(WORK INSTRUCTIONS): Retype, word for word, each line between the lines holding "plus 32. -/" and "(R149, R150). -/", inclusive, and leave the rest of the data alone.

(RECORD EXTRACTS):
+++

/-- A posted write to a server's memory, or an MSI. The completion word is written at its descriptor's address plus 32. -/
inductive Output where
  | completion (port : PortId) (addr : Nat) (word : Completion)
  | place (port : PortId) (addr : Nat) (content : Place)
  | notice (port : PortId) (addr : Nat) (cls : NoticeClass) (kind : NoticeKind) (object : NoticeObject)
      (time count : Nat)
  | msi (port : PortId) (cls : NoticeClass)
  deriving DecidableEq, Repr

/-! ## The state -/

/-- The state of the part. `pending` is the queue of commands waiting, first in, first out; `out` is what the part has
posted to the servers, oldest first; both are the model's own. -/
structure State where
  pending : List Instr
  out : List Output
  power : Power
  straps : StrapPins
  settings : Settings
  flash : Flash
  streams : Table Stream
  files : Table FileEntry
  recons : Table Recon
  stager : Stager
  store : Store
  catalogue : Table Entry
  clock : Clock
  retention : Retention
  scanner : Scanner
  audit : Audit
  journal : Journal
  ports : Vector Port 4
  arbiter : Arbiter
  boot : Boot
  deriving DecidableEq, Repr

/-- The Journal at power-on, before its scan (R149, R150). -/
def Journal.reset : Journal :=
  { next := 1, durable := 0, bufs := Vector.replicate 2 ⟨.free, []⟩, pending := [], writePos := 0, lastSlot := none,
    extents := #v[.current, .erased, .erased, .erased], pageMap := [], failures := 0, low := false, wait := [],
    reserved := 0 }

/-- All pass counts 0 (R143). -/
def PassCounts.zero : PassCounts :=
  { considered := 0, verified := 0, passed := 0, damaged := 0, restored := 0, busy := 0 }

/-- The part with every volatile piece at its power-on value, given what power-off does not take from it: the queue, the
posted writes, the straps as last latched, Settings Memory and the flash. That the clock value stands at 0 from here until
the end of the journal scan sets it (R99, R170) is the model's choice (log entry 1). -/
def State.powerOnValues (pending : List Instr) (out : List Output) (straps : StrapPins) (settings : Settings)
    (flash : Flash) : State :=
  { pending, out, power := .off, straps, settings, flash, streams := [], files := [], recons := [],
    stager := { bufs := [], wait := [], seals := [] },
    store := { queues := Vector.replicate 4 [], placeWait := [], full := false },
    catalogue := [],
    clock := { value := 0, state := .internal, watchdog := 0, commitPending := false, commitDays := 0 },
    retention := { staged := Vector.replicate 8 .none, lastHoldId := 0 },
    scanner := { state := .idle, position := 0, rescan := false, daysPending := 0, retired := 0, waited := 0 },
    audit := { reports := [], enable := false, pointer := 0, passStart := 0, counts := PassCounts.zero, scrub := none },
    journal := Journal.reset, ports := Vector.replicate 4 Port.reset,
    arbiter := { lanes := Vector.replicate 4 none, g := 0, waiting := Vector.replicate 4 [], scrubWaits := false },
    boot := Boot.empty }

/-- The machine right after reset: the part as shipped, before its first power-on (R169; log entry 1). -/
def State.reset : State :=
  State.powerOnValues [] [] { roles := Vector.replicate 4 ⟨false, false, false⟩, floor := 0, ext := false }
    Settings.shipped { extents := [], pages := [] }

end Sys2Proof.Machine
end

+++

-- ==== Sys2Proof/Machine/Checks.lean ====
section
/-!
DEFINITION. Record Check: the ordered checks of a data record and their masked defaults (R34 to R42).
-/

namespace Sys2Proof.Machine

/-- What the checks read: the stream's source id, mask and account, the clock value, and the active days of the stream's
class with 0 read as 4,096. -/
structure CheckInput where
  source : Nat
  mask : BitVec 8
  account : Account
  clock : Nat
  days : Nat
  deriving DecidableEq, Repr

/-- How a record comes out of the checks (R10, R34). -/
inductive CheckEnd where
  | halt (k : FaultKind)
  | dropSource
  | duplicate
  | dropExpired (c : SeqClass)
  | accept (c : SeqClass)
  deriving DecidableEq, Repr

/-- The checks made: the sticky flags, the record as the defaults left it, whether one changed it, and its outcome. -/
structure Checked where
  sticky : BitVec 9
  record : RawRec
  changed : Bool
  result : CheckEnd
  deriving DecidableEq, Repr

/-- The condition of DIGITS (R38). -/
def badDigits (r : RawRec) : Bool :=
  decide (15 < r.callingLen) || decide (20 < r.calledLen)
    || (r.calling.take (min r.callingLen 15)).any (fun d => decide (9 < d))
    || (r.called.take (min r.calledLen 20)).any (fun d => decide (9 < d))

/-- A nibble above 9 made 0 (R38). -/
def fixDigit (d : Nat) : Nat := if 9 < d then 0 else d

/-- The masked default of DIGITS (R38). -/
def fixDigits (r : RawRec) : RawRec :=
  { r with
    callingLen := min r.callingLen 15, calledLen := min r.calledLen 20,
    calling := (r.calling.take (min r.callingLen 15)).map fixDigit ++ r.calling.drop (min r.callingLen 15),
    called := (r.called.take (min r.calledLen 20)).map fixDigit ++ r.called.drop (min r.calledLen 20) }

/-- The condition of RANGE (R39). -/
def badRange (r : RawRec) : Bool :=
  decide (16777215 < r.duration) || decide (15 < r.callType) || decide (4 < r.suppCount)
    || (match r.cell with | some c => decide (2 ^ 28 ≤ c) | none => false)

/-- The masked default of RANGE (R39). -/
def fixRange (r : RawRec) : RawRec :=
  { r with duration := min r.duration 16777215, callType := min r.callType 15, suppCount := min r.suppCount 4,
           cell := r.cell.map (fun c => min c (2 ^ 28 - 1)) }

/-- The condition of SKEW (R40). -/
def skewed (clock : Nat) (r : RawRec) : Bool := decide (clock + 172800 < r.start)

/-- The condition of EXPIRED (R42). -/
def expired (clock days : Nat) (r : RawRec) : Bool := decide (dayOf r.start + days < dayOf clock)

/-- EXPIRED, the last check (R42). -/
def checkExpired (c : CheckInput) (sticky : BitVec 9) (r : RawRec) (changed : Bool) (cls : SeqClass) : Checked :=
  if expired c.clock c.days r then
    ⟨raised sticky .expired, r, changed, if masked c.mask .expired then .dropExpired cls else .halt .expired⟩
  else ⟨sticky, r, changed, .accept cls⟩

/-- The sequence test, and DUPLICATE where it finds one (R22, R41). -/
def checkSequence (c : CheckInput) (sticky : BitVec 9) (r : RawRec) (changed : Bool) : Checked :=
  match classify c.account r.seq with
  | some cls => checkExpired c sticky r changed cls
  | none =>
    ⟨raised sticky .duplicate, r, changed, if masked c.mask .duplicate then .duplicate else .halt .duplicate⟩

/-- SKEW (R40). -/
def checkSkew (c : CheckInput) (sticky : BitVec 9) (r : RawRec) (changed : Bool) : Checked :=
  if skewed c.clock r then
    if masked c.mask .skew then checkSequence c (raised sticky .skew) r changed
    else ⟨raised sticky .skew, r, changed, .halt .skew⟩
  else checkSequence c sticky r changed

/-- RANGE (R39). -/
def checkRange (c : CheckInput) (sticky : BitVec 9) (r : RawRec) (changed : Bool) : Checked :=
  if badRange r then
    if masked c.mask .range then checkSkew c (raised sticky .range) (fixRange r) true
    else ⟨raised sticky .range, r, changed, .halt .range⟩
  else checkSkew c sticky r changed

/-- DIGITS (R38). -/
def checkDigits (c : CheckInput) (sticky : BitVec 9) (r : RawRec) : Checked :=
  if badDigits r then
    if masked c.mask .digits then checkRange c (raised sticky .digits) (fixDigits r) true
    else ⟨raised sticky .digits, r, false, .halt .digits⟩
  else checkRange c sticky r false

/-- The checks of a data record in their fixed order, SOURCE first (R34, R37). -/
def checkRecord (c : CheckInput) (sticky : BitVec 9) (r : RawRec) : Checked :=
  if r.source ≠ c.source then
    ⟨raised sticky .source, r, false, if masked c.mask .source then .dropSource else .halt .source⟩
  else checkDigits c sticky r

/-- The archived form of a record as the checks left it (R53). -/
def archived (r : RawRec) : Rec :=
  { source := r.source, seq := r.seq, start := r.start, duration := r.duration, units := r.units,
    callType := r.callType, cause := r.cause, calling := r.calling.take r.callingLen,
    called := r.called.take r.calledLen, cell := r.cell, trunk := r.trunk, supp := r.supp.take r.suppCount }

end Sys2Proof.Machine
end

+++

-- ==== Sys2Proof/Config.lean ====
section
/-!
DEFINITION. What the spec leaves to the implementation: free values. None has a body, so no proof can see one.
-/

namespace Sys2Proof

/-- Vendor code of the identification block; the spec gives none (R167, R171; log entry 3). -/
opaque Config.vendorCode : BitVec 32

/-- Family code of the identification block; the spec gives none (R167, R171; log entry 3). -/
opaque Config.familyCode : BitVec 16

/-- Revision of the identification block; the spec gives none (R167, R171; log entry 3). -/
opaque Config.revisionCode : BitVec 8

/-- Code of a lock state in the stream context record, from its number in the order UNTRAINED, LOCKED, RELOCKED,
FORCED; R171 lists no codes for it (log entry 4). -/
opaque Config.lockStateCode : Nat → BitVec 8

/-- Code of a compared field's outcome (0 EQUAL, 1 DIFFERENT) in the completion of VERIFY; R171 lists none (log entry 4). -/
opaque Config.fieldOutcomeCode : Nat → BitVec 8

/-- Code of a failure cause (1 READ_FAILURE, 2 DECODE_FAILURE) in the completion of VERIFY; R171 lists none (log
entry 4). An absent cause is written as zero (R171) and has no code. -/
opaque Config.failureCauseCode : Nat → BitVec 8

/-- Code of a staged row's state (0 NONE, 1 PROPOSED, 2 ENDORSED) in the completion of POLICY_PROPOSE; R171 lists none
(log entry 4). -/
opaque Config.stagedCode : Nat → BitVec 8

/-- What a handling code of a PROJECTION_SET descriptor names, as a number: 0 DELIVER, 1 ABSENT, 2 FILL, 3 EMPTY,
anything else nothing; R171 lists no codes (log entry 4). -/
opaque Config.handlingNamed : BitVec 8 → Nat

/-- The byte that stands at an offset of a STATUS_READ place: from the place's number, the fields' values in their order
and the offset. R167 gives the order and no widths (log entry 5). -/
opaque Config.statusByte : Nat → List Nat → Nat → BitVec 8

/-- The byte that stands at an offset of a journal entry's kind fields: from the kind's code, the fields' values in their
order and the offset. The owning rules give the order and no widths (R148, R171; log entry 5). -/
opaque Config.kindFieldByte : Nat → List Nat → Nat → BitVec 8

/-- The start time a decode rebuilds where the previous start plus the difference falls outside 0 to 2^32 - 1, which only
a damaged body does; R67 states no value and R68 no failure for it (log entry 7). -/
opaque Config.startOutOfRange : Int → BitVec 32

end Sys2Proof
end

+++

(RESULT BELOW):
/-- A posted write to a server's memory, or an MSI. The completion word is written at its descriptor's address plus 32. -/
inductive Output where
  | completion (port : PortId) (addr : Nat) (word : Completion)
  | place (port : PortId) (addr : Nat) (content : Place)
  | notice (port : PortId) (addr : Nat) (cls : NoticeClass) (kind : NoticeKind) (object : NoticeObject)
      (time count : Nat)
  | msi (port : PortId) (cls : NoticeClass)
  deriving DecidableEq, Repr

/-! ## The state -/

/-- The state of the part. `pending` is the queue of commands waiting, first in, first out; `out` is what the part has
posted to the servers, oldest first; both are the model's own. -/
structure State where
  pending : List Instr
  out : List Output
  power : Power
  straps : StrapPins
  settings : Settings
  flash : Flash
  streams : Table Stream
  files : Table FileEntry
  recons : Table Recon
  stager : Stager
  store : Store
  catalogue : Table Entry
  clock : Clock
  retention : Retention
  scanner : Scanner
  audit : Audit
  journal : Journal
  ports : Vector Port 4
  arbiter : Arbiter
  boot : Boot
  deriving DecidableEq, Repr

/-- The Journal at power-on, before its scan (R149, R150). -/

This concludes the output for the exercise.